Most importantly, investors are concerned over the measures to withdraw economic stimulus by the ECB, European Central Bank in December. This had seen the Euro stronger but there was a feeling the policy might hit some speed bumps in the year ahead and cause the Euro to weaken. Today we have the latest Inflation data which will be keenly watched for investors to assess the latest performance of the Eurozone economy. Investors are concerned that we might see the Euro begin to weaken if the economic data does not match the expectations we have seen set by the Eurozone’s central bank.
Political concerns are also important as the currency markets have to price in the possibility of future deterioration of Macron’s position in France. If Macron continues to remain unpopular we might well find confidence slips further which would only see the Euro weaker. Investors are concerned that the direction of European politics could set the Eurozone on course for more populist, anti-EU parties which might ultimately seek its break-up. This would not bode well for the Euro currency and should be a future concern for any clients holding Euros.
Overall, the Euro is holding firm and remains at strong historical levels against many currencies. This is largely because of the good progress showed by the economy in recent years and could well continue.
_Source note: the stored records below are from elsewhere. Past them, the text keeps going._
/-- Where an operand lies (R234): bytes from `base`, or from `off` round a ring of `ring` bytes at `base`. -/
structure Loc where
  acc : Bool := false
  base : Nat := 0
  off : Nat := 0
  ring : Nat := 0
  /-- The stream slot, and the last tile the operand touches. -/
  slot : Option (Nat × Nat) := none
  deriving DecidableEq, Repr

/-- The shape of SHAPE (R236): the instruction's OPD_D, MODE and AUX, and its scale operands: a Weight operand as
written, any other as the place it names. -/
structure Shape where
  opdD : Nat := 0
  mode : Nat := 0
  aux : Nat := 0
  scaleA : Nat := 0
  scaleB : Nat := 0
  locA : Option Loc := none
  locB : Option Loc := none
  /-- BCAST_B of the SHAPE: one B scale serves every group (R233). -/
  oneB : Bool := false
  /-- The last MMUL under the shape left int32 entries (R237, R240); none before it. -/
  ints : Option Bool := none
  deriving DecidableEq, Repr

/-- Rows asked of the MC's DMA by an RGATHER and not yet delivered (R243): index list address is read at issue. -/
structure Gather where
  dest : Loc
  tiles : Nat
  cave : Bool
  base : Nat
  rows : List Nat
  deriving DecidableEq, Repr

/-- What a core's sequencer waits for. -/
inductive Wait where
  | none | barrier | layer
  deriving DecidableEq, Repr

/-- A core's program context (R231, R244): what a forced save keeps. -/
structure Ctx where
  /-- Scratchpad, 8 MiB, and accumulators, 1 MiB. -/
  scratch : Mem := []
  acc : Mem := []
  regs : Tbl Word := []
  pc : Nat := 0
  vlen : Nat := 0
  shape : Shape := {}
  /-- Weight regions 0 and 1 by number. -/
  regions : Tbl Region := []
  layer : Nat := 0
  streams : Tbl Stream := []
  /-- Tiles asked for, slot and tile, oldest first (R219). -/
  asked : List (Nat × Nat) := []
  wait : Wait := .none
  gathers : List Gather := []
  /-- Number of the next update record (R263). -/
  seq : Nat := 0
  ended : Bool := false
  /-- 64 B lines of the scratchpad and of the accumulators that hold poison (R435). -/
  poison : List Nat := []
  poisonAcc : List Nat := []
  deriving DecidableEq, Repr

/-- A control command pending at a sequencer (R22), by its rank. -/
inductive Control where
  | teardown
  /-- A forced context save that the step of this job asks for (R295, R300). -/
  | save (byJob : Nat)
  deriving DecidableEq, Repr

/-- What a core is doing. -/
inductive CoreMode where
  | idle | running | saving | restoring | halted
  deriving DecidableEq, Repr

/-- A saved context of a core (R300): its step, its scan pass if it was one, and when it was saved. -/
structure Saved where
  step : Option Nat
  ctx : Ctx
  scan : Option Scan
  since : Nat
  /-- The job whose step caused the pre-emption (R295). -/
  byJob : Nat
  /-- The context is complete in the core's area of reserved Vat. -/
  complete : Bool := false
  deriving DecidableEq, Repr

/-- A core (10, 12). -/
structure Core where
  ctx : Ctx := {}
  mode : CoreMode := .idle
  scan : Option Scan := none
  /-- The program step the core runs. -/
  step : Option Nat := none
  saved : Option Saved := none
  cmds : List Control := []
  /-- Last job and program to run on the core (R293, R297); 4,096 where that job has been freed. -/
  lastJob : Option Nat := none
  lastProg : Nat := 0
  /-- A save has zeroed the arrays since that job ran, charged to the step it made room for (R293, R300). -/
  clean : Bool := false
  /-- Start of the present charge (R295). -/
  since : Nat := 0
  deriving DecidableEq, Repr

/-- A layer-table entry (R249). -/
structure Layer where
  offset : Nat
  tiles : Nat
  rows : Nat
  kdim : Nat
  slices : Nat
  cores : Nat
  fmt : Nat
  scaleFmt : Nat
  deriving DecidableEq, Repr
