-- ==== Sys2Proof/Machine/Quant.lean ====
section
/-! DEFINITION. Collection geometry, quantisation of stored vectors and queries, scoring and keys (02, 03). -/

namespace Sys2Proof.Machine

/-! ### Geometry of a collection, from STR.COLL_PARAM (R31, R33, R37) -/

def dimOf (p : Word) : Nat := 32 * fld p 7 0
/-- ELEM: 0 int4, 1 int8, 2 fp8 E4M3, 3 bf16. -/
def elemOf (p : Word) : Nat := fld p 21 20
def groupOf (p : Word) : Nat := 32 * 2 ^ fld p 23 22
/-- SCALE_FMT: 0 E8M0, 1 bf16. -/
def scaleFmtOf (p : Word) : Nat := fld p 24 24
/-- METRIC: 0 inner product, 1 squared L2, 2 cosine. -/
def metricOf (p : Word) : Nat := fld p 26 25
def idLimitOf (p : Word) : Nat := 2 ^ fld p 61 56
def elemBits (e : Nat) : Nat := match e with | 0 => 4 | 1 => 8 | 2 => 8 | _ => 16
def isIntElem (e : Nat) : Bool := decide (e < 2)

/-- The values of COLL_PARAM describe a legal collection (R32). -/
def legalParam (p : Word) : Bool :=
  decide (2 ≤ fld p 7 0) && decide (fld p 7 0 ≤ 128) && decide (20 ≤ fld p 61 56) && decide (fld p 61 56 ≤ 40) &&
  decide (fld p 23 22 < 3) && decide (fld p 26 25 < 3) && decide (dimOf p % groupOf p = 0)

/-- Groups of an item: g of R37. -/
def groupsOf (p : Word) : Nat := dimOf p / groupOf p
/-- Bytes of a group: b of R37. -/
def groupBytes (p : Word) : Nat := groupOf p * elemBits (elemOf p) / 8 + (1 + scaleFmtOf p) + 2
/-- Groups of a slice: h for a tile-set size c. -/
def sliceGroups (p : Word) (c : Nat) : Nat := cdiv (groupsOf p) c
/-- Slots for a tile-set size c: n_c of R37. -/
def slotsFor (p : Word) (c : Nat) : Nat := min 115 (4032 / (sliceGroups p c * groupBytes p))

/-- The tile-set size with the largest n_c ÷ c, the smallest on a tie (R37). -/
def bestSet (p : Word) : Nat → Nat
  | 0 => 1
  | 1 => 1
  | c + 1 => let d := bestSet p c
    if slotsFor p d * (c + 1) < slotsFor p (c + 1) * d then c + 1 else d

def tileSetOf (p : Word) : Nat := bestSet p (min 16 (groupsOf p))
def slotsOf (p : Word) : Nat := slotsFor p (tileSetOf p)
/-- Used tiles of a wheel: T_w of R41. -/
def usedTiles (c : Nat) : Nat := 16384 - 16384 % c
/-- Tile sets of a wheel. -/
def setsPerWheel (c : Nat) : Nat := 16384 / c

/-! ### Stored vectors (R57 to R61) -/

/-- Largest magnitude m of an integer or fp8 format, by ELEM (R54); 3 is E5M2 here. -/
def maxMag (e : Nat) : Nat := match e with | 0 => 7 | 1 => 127 | 2 => 448 | _ => 57344
/-- k of R54, R74. -/
def kOf (e : Nat) : Int := match e with | 0 => 2 | 1 => 6 | 2 => 8 | _ => 15

/-- The largest magnitude of a group, as an fp32 code (finite input). -/
def maxAbs (vs : List Nat) : Nat := vs.foldl (fun a v => max a (abs32 v)) 0

/-- Exact magnitude of a finite fp32 code as a quotient. -/
def ratOf (a : Nat) : Nat × Nat :=
  match fdecode fp32F a with
  | .fin _ m e => if 0 ≤ e then (m * 2 ^ e.toNat, 1) else (m, 2 ^ (-e).toNat)
  | _ => (0, 1)
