/-- The next `k` waiting completions written at CQ_TAIL, as far as the CQ has room, in one memory write of whole entries in
ascending slot order, which ends at the last slot (R326, R384, R403). -/
def putCqes (n k : Nat) (s : State) : State :=
  let c := s.reg (inst rRingCfg n)
  let r := s.ring n
  let m := min (min k (cqFree c r)) (ringCqSize c - r.cqTail)
  let l := r.waiting.take m
  if l = [] then s
  else
    let base := fld (s.reg (inst rCqBase n)) 63 12 * 4096
    let data := l.foldr (fun (q : Cqe) (v : Nat) => q.bytes s.clk.timer r.phase + 2 ^ 256 * v) 0
    let t := hostWrite (base + 32 * r.cqTail) (s.ringPasid n) (32 * l.length) data s
    let next := (r.cqTail + l.length) % ringCqSize c
    let t := t.setRing n { r with waiting := r.waiting.drop m, cqTail := next, phase := if next = 0 then !r.phase else r.phase }
    bump (cHif 3) 1 (bump (cQsv 9) (l.countP (fun q => q.late s.clk.timer)) t)

/-- The interrupt of a ring's completion write (R389). -/
def cqIrq (n : Nat) (s : State) : State :=
  let c := s.reg (inst rRingCfg n)
  if flag c 42 then msix (fld c 50 43) s else s

/-- The arbiter of the host link's egress (R397). -/
def linkKey : Nat := 4 * 1024

/-- The link is moving or arbitrating something, so a completion write does not win at once (R319). -/
def State.linkBusy (s : State) : Bool :=
  let a := tget s.arbs {} linkKey
  a.owner.isSome || !a.pending.isEmpty

/-- A write of one beat wins an idle link at once: a grant of its class, debited (R317, R319, R330). -/
def linkWins (cls : Nat) (s : State) : State :=
  let a := tget s.arbs {} linkKey
  bump (cArb 4 0) 1 { s with arbs := tset s.arbs linkKey { a with counters := tset a.counters cls (max (-(2 ^ 31 : Int)) (tget a.counters 0 cls - 1)) } }

/-- Completions of a ring that stand in a request at the link. -/
def State.offered (s : State) (n : Nat) : Nat :=
  (((tget s.arbs {} linkKey).pending.filter (fun q => q.req == 2 && q.ref == n + 1)).map (·.merged)).sum

/-- One more completion in the first request that fits. -/
def joinCqe (fits : Req → Bool) : List Req → List Req
  | [] => []
  | q :: t => if fits q then { q with merged := q.merged + 1 } :: t else q :: joinCqe fits t

/-- A completion write offered to a busy link: merged with one of its queue that has lost a decision, or a request of
its own (R326). -/
def offerCqe (n : Nat) (s : State) : State :=
  let a := tget s.arbs {} linkKey
  let cap := fld (s.reg rCoalesce) 3 0
  let fits := fun (q : Req) => q.req == 2 && q.ref == n + 1 && q.lost.isSome && decide (q.merged < cap)
  if a.pending.any fits then
    bump (cArb 4 8) 1 { s with arbs := tset s.arbs linkKey { a with pending := joinCqe fits a.pending } }
  else { s with arbs := tset s.arbs linkKey { a with pending := a.pending ++ [{ req := 2, len := 1, ref := n + 1 }] } }

/-- Waiting completions written while the CQ has room and the link is idle, or offered to the link (R319, R385). -/
def drainCq (n : Nat) : Nat → State → State
  | 0, s => s
  | k + 1, s =>
    let r := s.ring n
    let c := s.reg (inst rRingCfg n)
    if r.waiting = [] then s
    else if s.linkBusy then
      if s.offered n < r.waiting.length ∧ s.offered n < cqFree c r then drainCq n k (offerCqe n s) else s
    else if cqRoom c r then drainCq n k (cqIrq n (putCqes n 1 (linkWins 2 s)))
    else s

/-- A completion produced for a ring: dropped and counted when the pair went off in a link reset (R423), else written
in the order produced as the CQ has room. It is not produced before the host has given up the lines that its work has
written (R141, R379). -/
def completeWith (n : Nat) (q : Cqe) (s : State) : State :=
  if (s.ring n).state = .off then { s with boot := { s.boot with dropped := satAdd 32 s.boot.dropped 1 } }
  else if s.answered q.area.1 q.area.2 = false then { s with host := { s.host with unsent := s.host.unsent ++ [(n, q)] } }
  else
    let t := s.modRing n (fun r => { r with waiting := r.waiting ++ [q] })
    drainCq n (t.ring n).waiting.length t

/-- A completion without a deadline. -/
def complete (n data : Nat) (s : State) : State := completeWith n { data := data } s

/-! ### The store -/

/-- The CREATE geometry in force. -/
def State.paramOf (s : State) (c : Nat) : Word := (s.coll c).param

/-- Admitted, uncompleted queries of a collection (R45). -/
def State.admittedOf (s : State) (c : Nat) : List Query :=
  (s.qsv.queries.map (·.2)).filter (fun q => q.state != .fetched && q.state != .waiting && q.desc / 2 ^ 32 % 2 ^ 12 == c)

/-- The horizon H of a collection (R45). -/
def State.horizon (s : State) (c : Nat) : Nat :=
  (s.admittedOf c).foldl (fun h q => min h q.epoch) (s.coll c).epoch

/-- Live bit of a slot at an epoch (R49). -/
def liveAt (r : LiveRec) (q slot : Nat) : Bool := bitOf (if r.eCur ≤ q then r.cur else r.prev) slot

/-- A slot of a tile set is visible at epoch `q`, filter left out (R49). -/
def visibleAt (w : Wheel) (ts : TileSet) (q slot : Nat) : Bool :=
  decide (w.eIn ≤ q) && decide (q < w.eOut) && decide (ts.eHigh ≤ q) && liveAt ts.live q slot

/-- Wheels of a collection, ascending. -/
def State.wheelsOf (s : State) (c : Nat) : List (Nat × Wheel) :=
  s.store.wheels.filter (fun (_, w) => w.state != .unused && w.coll == c)

/-- The visible version of an item at an epoch: wheel, set index and slot, found by walking the wheels (R46). -/
def State.findItem (s : State) (c q id : Nat) : Option (Nat × Nat × Nat) :=
  let n := (s.coll c).slots
  (s.wheelsOf c).findSome? (fun (wn, w) =>
    w.sets.findSome? (fun (k, ts) =>
      if ts.range = id / n ∧ bitOf ts.occupied (id % n) ∧ visibleAt w ts q (id % n) then some (wn, k, id % n) else none))

/-! Vat and Cave space. A wheel copy takes one 64 MiB unit. -/

/-- Released copies of a wheel that stand in the Vat (`false`) or the Cave (`true`) (R184). -/
def oldUnits (cave : Bool) (w : Wheel) : Nat := w.olds.countP (fun e => e.2.1 == cave)

/-- The home copy takes a unit: a wheel retired while it was LOST has none, nor has one released at its horizon. -/
def homeUnit (w : Wheel) : Nat := b2n (!w.wasLost && !w.homeGone)

/-- Units (64 MiB) of Vat held by wheels: fresh and Vat copies, and copies waiting for their pins. -/
def wheelVatUnits (w : Wheel) : Nat :=
  match w.state with
  | .unused => 0
  | .cave => oldUnits false w
  | .demoting => 1 + oldUnits false w
  | .promoting => 1 + oldUnits false w
  | .rebuilding => b2n (!w.rebuildCave) + b2n (!w.inCave) + oldUnits false w
  | _ => (if w.inCave then 0 else homeUnit w) + oldUnits false w

/-- Units of Cave held by a wheel. -/
def wheelCaveUnits (w : Wheel) : Nat :=
  match w.state with
  | .unused => 0
  | .fresh => oldUnits true w
  | .vat => oldUnits true w
  | .demoting => 1 + oldUnits true w
  | .rebuilding => b2n w.rebuildCave + b2n w.inCave + oldUnits true w
  | _ => (if w.inCave then homeUnit w else 0) + oldUnits true w

/-- The Affineur that holds the first 256 B of a Cave tile, the stack of a Vat tile: the index of a failed read's unit
(R181, R335, R523). -/
def wheelUnit (s : State) (coll wheel tile : Nat) (cave : Bool) : Nat := if cave then 4 * (tile % 2) else s.vatPort coll wheel tile / 32

/-- The stack of the next unit of Vat of a collection's wheels: round-robin over the twelve, in order of allocation
(R336); the first one is the MC's choice (DESIGN CHOICE, log 17). -/
def State.nextHome (s : State) (c : Nat) : Nat := (Config.unitHome c 0 + (tget s.store.colls {} c).homed) % 12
Investors will however continue to require proof this is ongoing and the political tensions in France, and worsening economic data from Germany are all contributing to a much more mixed picture that could ultimately see the currency weaker longer term.
The UK’s political situation is also nerving investors and the recent events in the UK which have seen sterling higher, have pushed GBPEUR levels back over 1.13. This might well prove short-lived with many commentators predicting the pound will still be in for tough times ahead.
If you have a currency transfer to buy or sell then it is well worth checking in to make sure you are fully up to date with this market and all the factors to move your rate. Please do feel free to contact me Jonathan Watson directly on firstname.lastname@example.org, to learn more.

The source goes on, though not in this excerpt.